■ ASSIGNED TASK
Find the line in the entries below that contains "theorem witness_StartBeginsARunOnlyInIdle : State.reset.st". Repeat it exactly, and every line after it through the line that contains "let u := blockAt .run .noError 0 4 4 1".
------------------------
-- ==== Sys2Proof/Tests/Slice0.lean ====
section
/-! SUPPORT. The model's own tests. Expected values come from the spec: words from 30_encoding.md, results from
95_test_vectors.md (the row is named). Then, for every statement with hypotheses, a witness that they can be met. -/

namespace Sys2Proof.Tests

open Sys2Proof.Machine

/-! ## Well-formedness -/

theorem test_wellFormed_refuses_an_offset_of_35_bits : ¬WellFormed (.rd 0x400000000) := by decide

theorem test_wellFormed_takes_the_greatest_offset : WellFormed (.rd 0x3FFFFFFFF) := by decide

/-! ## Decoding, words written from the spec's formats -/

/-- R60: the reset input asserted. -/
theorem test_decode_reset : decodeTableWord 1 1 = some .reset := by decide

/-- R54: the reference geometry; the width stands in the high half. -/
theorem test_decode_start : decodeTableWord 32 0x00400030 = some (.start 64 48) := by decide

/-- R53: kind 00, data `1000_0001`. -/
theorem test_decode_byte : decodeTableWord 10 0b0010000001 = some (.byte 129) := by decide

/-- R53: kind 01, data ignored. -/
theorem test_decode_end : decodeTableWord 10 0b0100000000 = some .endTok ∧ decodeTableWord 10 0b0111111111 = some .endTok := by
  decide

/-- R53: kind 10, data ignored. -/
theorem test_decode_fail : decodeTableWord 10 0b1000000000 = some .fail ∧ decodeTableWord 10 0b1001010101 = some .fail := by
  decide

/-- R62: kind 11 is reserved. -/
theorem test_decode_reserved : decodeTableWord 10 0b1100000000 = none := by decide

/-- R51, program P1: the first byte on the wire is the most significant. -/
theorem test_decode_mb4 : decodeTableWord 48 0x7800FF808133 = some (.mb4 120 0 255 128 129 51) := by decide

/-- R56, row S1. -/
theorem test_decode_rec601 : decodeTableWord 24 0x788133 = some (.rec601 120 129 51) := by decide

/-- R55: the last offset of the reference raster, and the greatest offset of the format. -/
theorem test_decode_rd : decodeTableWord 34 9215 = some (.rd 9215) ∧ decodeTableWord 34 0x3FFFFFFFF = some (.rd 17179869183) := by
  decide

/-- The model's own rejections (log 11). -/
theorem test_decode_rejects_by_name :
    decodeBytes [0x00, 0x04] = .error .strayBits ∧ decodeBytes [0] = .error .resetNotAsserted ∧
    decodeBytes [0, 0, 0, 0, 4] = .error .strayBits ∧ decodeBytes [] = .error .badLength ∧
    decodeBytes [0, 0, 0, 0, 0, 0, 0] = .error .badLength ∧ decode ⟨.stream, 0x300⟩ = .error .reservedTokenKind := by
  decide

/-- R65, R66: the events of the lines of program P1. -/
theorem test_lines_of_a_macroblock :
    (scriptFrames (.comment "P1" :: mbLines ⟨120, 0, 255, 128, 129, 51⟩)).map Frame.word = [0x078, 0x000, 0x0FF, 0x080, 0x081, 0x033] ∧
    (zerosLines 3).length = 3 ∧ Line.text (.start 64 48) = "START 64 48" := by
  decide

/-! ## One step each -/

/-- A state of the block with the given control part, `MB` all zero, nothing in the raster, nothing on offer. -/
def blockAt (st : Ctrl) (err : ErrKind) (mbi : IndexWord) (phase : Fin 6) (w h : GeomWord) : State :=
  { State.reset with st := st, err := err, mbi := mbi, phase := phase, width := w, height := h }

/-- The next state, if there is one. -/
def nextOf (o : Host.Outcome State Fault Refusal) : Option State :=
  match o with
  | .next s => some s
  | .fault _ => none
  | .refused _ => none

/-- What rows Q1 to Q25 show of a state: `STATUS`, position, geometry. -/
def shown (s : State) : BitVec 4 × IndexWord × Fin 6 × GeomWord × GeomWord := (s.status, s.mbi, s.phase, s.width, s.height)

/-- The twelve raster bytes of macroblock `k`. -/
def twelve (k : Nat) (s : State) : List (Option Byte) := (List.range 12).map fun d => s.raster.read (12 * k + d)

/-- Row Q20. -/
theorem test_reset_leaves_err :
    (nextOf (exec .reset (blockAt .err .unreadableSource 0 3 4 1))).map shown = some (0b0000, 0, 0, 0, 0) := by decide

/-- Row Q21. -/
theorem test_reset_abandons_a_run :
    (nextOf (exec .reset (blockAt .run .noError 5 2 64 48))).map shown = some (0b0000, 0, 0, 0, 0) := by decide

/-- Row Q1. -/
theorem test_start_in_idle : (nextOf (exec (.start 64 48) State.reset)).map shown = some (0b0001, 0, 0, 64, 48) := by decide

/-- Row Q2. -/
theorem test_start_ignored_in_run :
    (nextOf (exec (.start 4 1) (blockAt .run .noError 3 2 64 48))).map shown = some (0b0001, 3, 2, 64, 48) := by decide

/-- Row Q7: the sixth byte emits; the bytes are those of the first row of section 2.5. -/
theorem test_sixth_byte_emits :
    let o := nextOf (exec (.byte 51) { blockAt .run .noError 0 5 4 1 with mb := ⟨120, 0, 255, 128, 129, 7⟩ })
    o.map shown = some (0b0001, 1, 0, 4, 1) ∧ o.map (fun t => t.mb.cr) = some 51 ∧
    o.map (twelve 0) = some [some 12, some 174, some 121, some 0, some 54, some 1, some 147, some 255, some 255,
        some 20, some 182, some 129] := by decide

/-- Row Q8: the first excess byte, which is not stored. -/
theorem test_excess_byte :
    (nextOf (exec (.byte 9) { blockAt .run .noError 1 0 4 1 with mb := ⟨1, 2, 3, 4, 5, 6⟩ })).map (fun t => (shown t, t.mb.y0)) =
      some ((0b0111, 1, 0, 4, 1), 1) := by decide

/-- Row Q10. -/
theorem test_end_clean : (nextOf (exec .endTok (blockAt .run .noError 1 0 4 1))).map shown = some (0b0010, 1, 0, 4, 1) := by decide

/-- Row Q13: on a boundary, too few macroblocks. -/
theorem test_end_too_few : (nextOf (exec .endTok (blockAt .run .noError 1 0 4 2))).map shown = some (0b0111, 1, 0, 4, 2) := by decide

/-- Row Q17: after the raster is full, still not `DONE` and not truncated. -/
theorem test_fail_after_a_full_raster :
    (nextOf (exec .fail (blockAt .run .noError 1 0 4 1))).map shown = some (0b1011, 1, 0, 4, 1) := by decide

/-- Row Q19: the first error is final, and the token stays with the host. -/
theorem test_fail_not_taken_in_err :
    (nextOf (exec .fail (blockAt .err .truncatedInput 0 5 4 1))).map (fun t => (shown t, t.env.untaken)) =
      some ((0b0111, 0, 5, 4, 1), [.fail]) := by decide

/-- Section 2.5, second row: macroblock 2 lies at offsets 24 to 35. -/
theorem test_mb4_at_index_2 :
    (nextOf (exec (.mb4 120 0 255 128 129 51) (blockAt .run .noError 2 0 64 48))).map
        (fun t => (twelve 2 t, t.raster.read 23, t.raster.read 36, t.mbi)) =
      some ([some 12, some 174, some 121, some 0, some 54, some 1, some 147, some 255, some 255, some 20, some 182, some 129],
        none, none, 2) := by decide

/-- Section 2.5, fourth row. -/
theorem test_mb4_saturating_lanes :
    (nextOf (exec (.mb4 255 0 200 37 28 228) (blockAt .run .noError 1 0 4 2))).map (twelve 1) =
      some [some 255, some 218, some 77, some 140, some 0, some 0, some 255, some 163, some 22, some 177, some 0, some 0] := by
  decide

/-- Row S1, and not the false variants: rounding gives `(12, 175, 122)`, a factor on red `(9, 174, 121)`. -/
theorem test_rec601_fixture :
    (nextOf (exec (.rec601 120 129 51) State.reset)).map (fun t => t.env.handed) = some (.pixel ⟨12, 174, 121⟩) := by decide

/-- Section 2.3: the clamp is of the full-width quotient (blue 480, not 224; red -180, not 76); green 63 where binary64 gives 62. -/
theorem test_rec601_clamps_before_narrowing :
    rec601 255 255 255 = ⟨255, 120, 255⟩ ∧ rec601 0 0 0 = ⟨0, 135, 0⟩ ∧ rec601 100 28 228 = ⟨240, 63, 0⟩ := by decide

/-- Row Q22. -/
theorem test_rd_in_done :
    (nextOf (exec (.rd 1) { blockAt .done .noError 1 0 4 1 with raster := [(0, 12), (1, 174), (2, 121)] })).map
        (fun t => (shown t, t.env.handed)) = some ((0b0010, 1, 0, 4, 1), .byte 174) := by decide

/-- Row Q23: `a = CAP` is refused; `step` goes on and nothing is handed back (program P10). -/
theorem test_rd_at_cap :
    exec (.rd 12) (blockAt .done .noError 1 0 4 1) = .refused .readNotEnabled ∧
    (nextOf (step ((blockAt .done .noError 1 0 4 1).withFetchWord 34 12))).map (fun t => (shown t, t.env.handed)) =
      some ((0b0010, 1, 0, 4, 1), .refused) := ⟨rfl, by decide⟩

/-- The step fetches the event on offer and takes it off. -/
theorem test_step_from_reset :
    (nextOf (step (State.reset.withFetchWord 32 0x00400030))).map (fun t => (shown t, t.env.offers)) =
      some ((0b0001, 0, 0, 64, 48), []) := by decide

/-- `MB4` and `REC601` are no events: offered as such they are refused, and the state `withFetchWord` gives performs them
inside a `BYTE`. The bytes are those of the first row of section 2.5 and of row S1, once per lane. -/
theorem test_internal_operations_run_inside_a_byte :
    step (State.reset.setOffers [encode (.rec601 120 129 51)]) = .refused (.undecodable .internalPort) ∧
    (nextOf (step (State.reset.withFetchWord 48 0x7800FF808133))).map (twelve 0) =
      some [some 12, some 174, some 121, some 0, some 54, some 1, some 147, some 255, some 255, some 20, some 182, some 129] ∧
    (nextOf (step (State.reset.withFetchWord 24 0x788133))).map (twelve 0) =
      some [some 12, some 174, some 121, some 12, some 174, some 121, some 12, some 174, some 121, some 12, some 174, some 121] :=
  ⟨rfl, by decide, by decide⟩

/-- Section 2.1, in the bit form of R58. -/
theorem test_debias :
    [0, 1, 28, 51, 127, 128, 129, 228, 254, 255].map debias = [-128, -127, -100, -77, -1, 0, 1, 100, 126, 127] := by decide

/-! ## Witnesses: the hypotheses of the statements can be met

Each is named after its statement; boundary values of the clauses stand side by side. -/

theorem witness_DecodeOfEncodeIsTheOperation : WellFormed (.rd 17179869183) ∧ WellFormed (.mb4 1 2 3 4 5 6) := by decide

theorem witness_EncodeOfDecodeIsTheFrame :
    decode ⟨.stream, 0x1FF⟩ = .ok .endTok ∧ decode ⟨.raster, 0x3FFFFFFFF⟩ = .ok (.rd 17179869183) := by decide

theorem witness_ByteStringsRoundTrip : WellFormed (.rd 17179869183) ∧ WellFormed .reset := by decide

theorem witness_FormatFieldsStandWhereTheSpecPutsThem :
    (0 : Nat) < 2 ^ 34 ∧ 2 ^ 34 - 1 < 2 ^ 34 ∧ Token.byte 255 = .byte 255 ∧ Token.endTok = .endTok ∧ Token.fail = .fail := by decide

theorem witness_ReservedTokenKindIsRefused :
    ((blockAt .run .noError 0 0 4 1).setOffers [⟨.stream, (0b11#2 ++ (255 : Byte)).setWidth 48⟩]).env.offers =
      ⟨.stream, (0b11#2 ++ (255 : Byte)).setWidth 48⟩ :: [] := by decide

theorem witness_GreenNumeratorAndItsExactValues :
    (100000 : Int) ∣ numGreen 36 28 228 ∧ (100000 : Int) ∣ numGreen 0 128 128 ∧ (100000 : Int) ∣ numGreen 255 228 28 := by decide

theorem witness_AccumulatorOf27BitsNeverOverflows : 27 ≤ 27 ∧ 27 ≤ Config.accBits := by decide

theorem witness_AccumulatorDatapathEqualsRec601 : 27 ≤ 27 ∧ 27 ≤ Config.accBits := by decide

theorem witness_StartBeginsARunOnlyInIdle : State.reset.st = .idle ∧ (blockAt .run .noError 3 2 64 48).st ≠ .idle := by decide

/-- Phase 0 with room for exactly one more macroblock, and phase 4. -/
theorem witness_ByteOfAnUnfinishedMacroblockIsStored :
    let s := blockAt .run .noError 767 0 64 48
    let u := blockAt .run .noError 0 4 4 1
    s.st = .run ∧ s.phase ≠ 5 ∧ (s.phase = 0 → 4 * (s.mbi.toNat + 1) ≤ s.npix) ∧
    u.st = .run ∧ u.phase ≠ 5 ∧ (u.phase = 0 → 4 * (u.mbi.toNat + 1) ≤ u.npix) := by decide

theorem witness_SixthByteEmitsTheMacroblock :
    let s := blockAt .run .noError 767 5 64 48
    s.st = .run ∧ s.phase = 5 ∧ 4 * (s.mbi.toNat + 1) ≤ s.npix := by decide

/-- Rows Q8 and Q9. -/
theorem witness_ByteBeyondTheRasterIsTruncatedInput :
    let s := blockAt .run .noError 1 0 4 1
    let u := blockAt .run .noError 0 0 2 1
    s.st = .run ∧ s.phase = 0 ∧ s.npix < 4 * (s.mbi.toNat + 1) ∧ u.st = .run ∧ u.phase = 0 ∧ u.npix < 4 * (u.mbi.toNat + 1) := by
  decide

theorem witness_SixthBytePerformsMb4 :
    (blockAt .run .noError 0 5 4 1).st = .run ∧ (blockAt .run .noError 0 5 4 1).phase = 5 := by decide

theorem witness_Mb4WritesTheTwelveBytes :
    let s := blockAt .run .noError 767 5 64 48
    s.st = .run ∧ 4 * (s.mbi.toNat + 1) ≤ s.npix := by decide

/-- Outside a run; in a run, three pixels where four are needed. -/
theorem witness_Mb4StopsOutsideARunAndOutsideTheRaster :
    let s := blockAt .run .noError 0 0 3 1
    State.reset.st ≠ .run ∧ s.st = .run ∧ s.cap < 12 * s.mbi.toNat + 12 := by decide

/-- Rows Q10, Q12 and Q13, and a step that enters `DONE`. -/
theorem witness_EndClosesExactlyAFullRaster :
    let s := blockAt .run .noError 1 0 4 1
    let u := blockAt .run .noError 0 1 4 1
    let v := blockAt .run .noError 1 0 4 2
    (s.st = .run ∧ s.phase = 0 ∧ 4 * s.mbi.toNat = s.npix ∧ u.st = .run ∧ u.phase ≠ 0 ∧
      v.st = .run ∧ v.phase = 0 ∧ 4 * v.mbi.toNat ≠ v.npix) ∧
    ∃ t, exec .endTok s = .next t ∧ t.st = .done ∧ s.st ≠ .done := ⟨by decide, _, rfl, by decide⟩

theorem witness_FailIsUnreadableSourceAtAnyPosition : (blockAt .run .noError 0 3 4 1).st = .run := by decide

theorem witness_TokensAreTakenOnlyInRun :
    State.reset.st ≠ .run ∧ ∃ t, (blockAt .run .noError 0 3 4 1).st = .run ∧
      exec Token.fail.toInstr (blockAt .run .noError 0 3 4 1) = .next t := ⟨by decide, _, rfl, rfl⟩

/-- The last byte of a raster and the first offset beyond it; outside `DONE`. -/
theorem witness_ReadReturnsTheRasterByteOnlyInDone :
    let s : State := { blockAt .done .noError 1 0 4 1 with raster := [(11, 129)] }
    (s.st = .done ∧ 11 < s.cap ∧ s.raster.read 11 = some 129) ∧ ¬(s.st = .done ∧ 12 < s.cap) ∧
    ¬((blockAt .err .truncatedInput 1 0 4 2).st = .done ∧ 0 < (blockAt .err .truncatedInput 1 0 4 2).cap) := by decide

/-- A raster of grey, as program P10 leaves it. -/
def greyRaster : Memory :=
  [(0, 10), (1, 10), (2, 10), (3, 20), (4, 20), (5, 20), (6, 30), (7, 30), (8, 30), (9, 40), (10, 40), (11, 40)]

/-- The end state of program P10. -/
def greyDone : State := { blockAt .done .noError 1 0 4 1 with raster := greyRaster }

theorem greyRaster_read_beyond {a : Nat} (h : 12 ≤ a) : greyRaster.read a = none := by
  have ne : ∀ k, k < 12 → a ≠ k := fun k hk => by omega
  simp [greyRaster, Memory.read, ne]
------------------------
■ SOLUTION TO THIS TASK
theorem witness_StartBeginsARunOnlyInIdle : State.reset.st = .idle ∧ (blockAt .run .noError 3 2 64 48).st ≠ .idle := by decide

/-- Phase 0 with room for exactly one more macroblock, and phase 4. -/
theorem witness_ByteOfAnUnfinishedMacroblockIsStored :
    let s := blockAt .run .noError 767 0 64 48
    let u := blockAt .run .noError 0 4 4 1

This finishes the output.